If you’re still on the fence about coming to divorce counseling, look at your life before the prospect of divorce came up, and look at it now. Obviously, it’ll be different, and probably not in all positive ways. But has there been significant impairment in areas of your life that shouldn’t have been severely changed? For example, some signs that might suggest divorce has taken too big of a toll include:
- The feeling of drowning under all the pressure, stress, or high emotions
- Reduced pleasure in activities you once enjoyed
- Changes in sleep patterns
- Unusual high levels of anger, depression, or anxiety
- Suicidal thoughts
- Withdrawal from social events and contact with friends/family
- Unusual eating habits (loss of appetite or uncontrollable eating)
- Inability or impairment of ability to perform basic or essential tasks
- The divorce process getting “stuck”, or the inability to effectively communicate with your partner.
These are just a few of the many signs that divorce has taken on a life of its own and is negatively affecting your life in ways it doesn’t have to. Thriveworks Decatur will be here for you no matter what.
What About the Kids?
If you are a parent going through a divorce, your child’s wellbeing is probably on the forefront of your mind. There are a lot of negative stereotypes around divorces that involve children. But research has shown that in many situations two good homes are better than one bad home. Yes, divorce will most likely be difficult on your child. But they can still thrive.

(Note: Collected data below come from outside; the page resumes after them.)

def execMov (e : Engine) (d : RegIx) (op : Opnd) (s : State) : Host.Outcome State Fault Refusal := .next (s.alu e.val d op 1 Eng.opS (fun _ b => b))
def execAdd (e : Engine) (d : RegIx) (op : Opnd) (s : State) : Host.Outcome State Fault Refusal := .next (s.alu e.val d op 1 Eng.opS (fun a b => a + b))
def execSub (e : Engine) (d : RegIx) (op : Opnd) (s : State) : Host.Outcome State Fault Refusal := .next (s.alu e.val d op 1 Eng.opS (fun a b => a - b))
def execMul (e : Engine) (d : RegIx) (op : Opnd) (s : State) : Host.Outcome State Fault Refusal := .next (s.alu e.val d op 2 Eng.opS (fun a b => a * b))
def execMulq (e : Engine) (d : RegIx) (op : Opnd) (s : State) : Host.Outcome State Fault Refusal := .next (s.alu e.val d op 2 Eng.opS mulqW)
def execDiv (e : Engine) (d : RegIx) (op : Opnd) (s : State) : Host.Outcome State Fault Refusal :=
  .next (s.insn e.val (1 + opExt op) (16 + opExt op) (fun _ s => s.updEng e.val (fun g =>
    { g.setReg d (divW (g.reg d) (g.opS op)) with div0 := g.div0Of (g.opS op) })))
def execAnd (e : Engine) (d : RegIx) (op : Opnd) (s : State) : Host.Outcome State Fault Refusal := .next (s.alu e.val d op 1 Eng.opZ (fun a b => a &&& b))
def execOr (e : Engine) (d : RegIx) (op : Opnd) (s : State) : Host.Outcome State Fault Refusal := .next (s.alu e.val d op 1 Eng.opZ (fun a b => a ||| b))
def execXor (e : Engine) (d : RegIx) (op : Opnd) (s : State) : Host.Outcome State Fault Refusal := .next (s.alu e.val d op 1 Eng.opZ (fun a b => a ^^^ b))
def execShl (e : Engine) (d : RegIx) (op : Opnd) (s : State) : Host.Outcome State Fault Refusal :=
  .next (s.alu e.val d op 1 Eng.opZ (fun a b => a <<< shamt b))
def execShr (e : Engine) (d : RegIx) (op : Opnd) (s : State) : Host.Outcome State Fault Refusal :=
  .next (s.alu e.val d op 1 Eng.opZ (fun a b => a >>> shamt b))
def execSra (e : Engine) (d : RegIx) (op : Opnd) (s : State) : Host.Outcome State Fault Refusal :=
  .next (s.alu e.val d op 1 Eng.opZ (fun a b => a.sshiftRight (shamt b)))
def execMin (e : Engine) (d : RegIx) (op : Opnd) (s : State) : Host.Outcome State Fault Refusal := .next (s.alu e.val d op 1 Eng.opS minW)
def execMax (e : Engine) (d : RegIx) (op : Opnd) (s : State) : Host.Outcome State Fault Refusal := .next (s.alu e.val d op 1 Eng.opS maxW)
/-- CLAMP: A 15 is an illegal form. -/
def execClamp (e : Engine) (d a : RegIx) (s : State) : Host.Outcome State Fault Refusal :=
  .next (s.insn e.val 1 2 (fun pc s =>
    if a = 15 then s.engFault e.val pc 0
    else s.updEng e.val (fun g => g.setReg d (minW (maxW (g.reg d) (g.reg a)) (g.reg (a + 1))))))

/-! ### Address maps (Table 08.7) -/

def State.engstatWord (s : State) (e : Nat) : Word :=
  let g := s.eng e
  word (b2n g.div0 + at_ 1 (b2n g.epochLate) + at_ 8 (satU 8 g.merged))
def State.portWord (s : State) (p : Nat) : Word := word ((s.port p).hFound % 64 + at_ 8 (s.port p).state.code)

/-- System words; TIMER and the words the manual does not define read a free value. -/
def State.sysRead (s : State) (e i : Nat) : Word × State :=
  if i = 0 then (s.time.epoch, s)
  else if i = 1 then (lo32 s.now, s.updEng e (fun g => { g with timeHi := hi32 s.now }))
  else if i = 2 then ((s.eng e).timeHi, s)
  else if i = 3 then (s.engstatWord e, s)
  else if i = 5 ∧ e < 12 then (word (b2n s.active + at_ 8 s.term.toNat), s)
  else if i = 6 ∧ e < 12 ∨ i = 5 ∧ e = 12 then (word s.md.code, s)
  else if i = 6 ∧ e = 12 then (word (s.time.tEpochMs * 1000), s)
  else if i = 5 ∧ e = 13 then (word (s.land.pendPorts.toNat % 2 ^ 32), s)
  else if i = 6 ∧ e = 13 then (word (s.land.pendPorts.toNat / 2 ^ 32), s)
  else if i = 7 ∧ e = 13 then (word s.land.pendOther.toNat, s)
  else if i = 8 ∧ e = 13 then (word (s.land.mask.toNat % 2 ^ 32), s)
  else if i = 9 ∧ e = 13 then (word (s.land.mask.toNat / 2 ^ 32), s)
  else if 8 ≤ i ∧ i < 12 ∧ e < 12 then (s.portWord (4 * e + (i - 8)), s)
  else if 12 ≤ i ∧ i < 16 ∧ e < 12 then (sget 0#32 (s.eng e).reserve (i - 12), s)
  else s.freeWord

/-- Word of the Hall bank being assembled. -/
def State.assembling (s : State) (w : Nat) : Word :=
  match s.computing with
  | some r => s.hallWord r 0 w
  | none => (sget {} s.hall.banks s.hall.writing).get w

/-- Words below 0x100 of an engine with an extension are the ROM's (R226, R227): their content is not given. -/
def Eng.romWord (g : Eng) (a : Nat) : Bool := g.source == .romExt && decide (a < 0x100)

Thriveworks Decatur offers counseling for children and adolescents going through a divorce. It is a confusing time and our counselors strive to create a nonjudgmental space for them to process their emotions and progress forward. They may be feeling hurt, abandonment, or guilt. We understand that is not at all your intention as a parent, and always try to strengthen the parent-child relationship in whatever way we can.
Your child deserves all your love and attention, but with so much going on in a divorce, that can be hard to give. That is where a Thriveworks Decatur counselor can also step in and provide a needed support system for your child. At the end of the day, your relationship with your child doesn’t have to suffer. You can still have a loving, healthy relationship after a divorce.
What About Co-Parenting?
One of the biggest concerns after a divorce is learning how to co-parent. It is a difficult balance to learn! But it is entirely possible. After a divorce, relationships may already be strained, and learning a whole new style of parenting may not be easy. Thriveworks Decatur can work with both parents as you adjust to this new style. We can answer questions, coach you through it, and help you work through any issues that arise.
Co-parenting isn’t any less important than regular parenting. It can just take some time to learn and implement effectively. You are not a bad parent for needing some help co-parenting. Most do! Let us be your guide as we walk together towards a happier, healthier relationship.
Divorces are hard, there is no way around that fact. But they don’t have to be impossible. With a little help from Thriveworks Decatur, you and your family can still thrive after a divorce.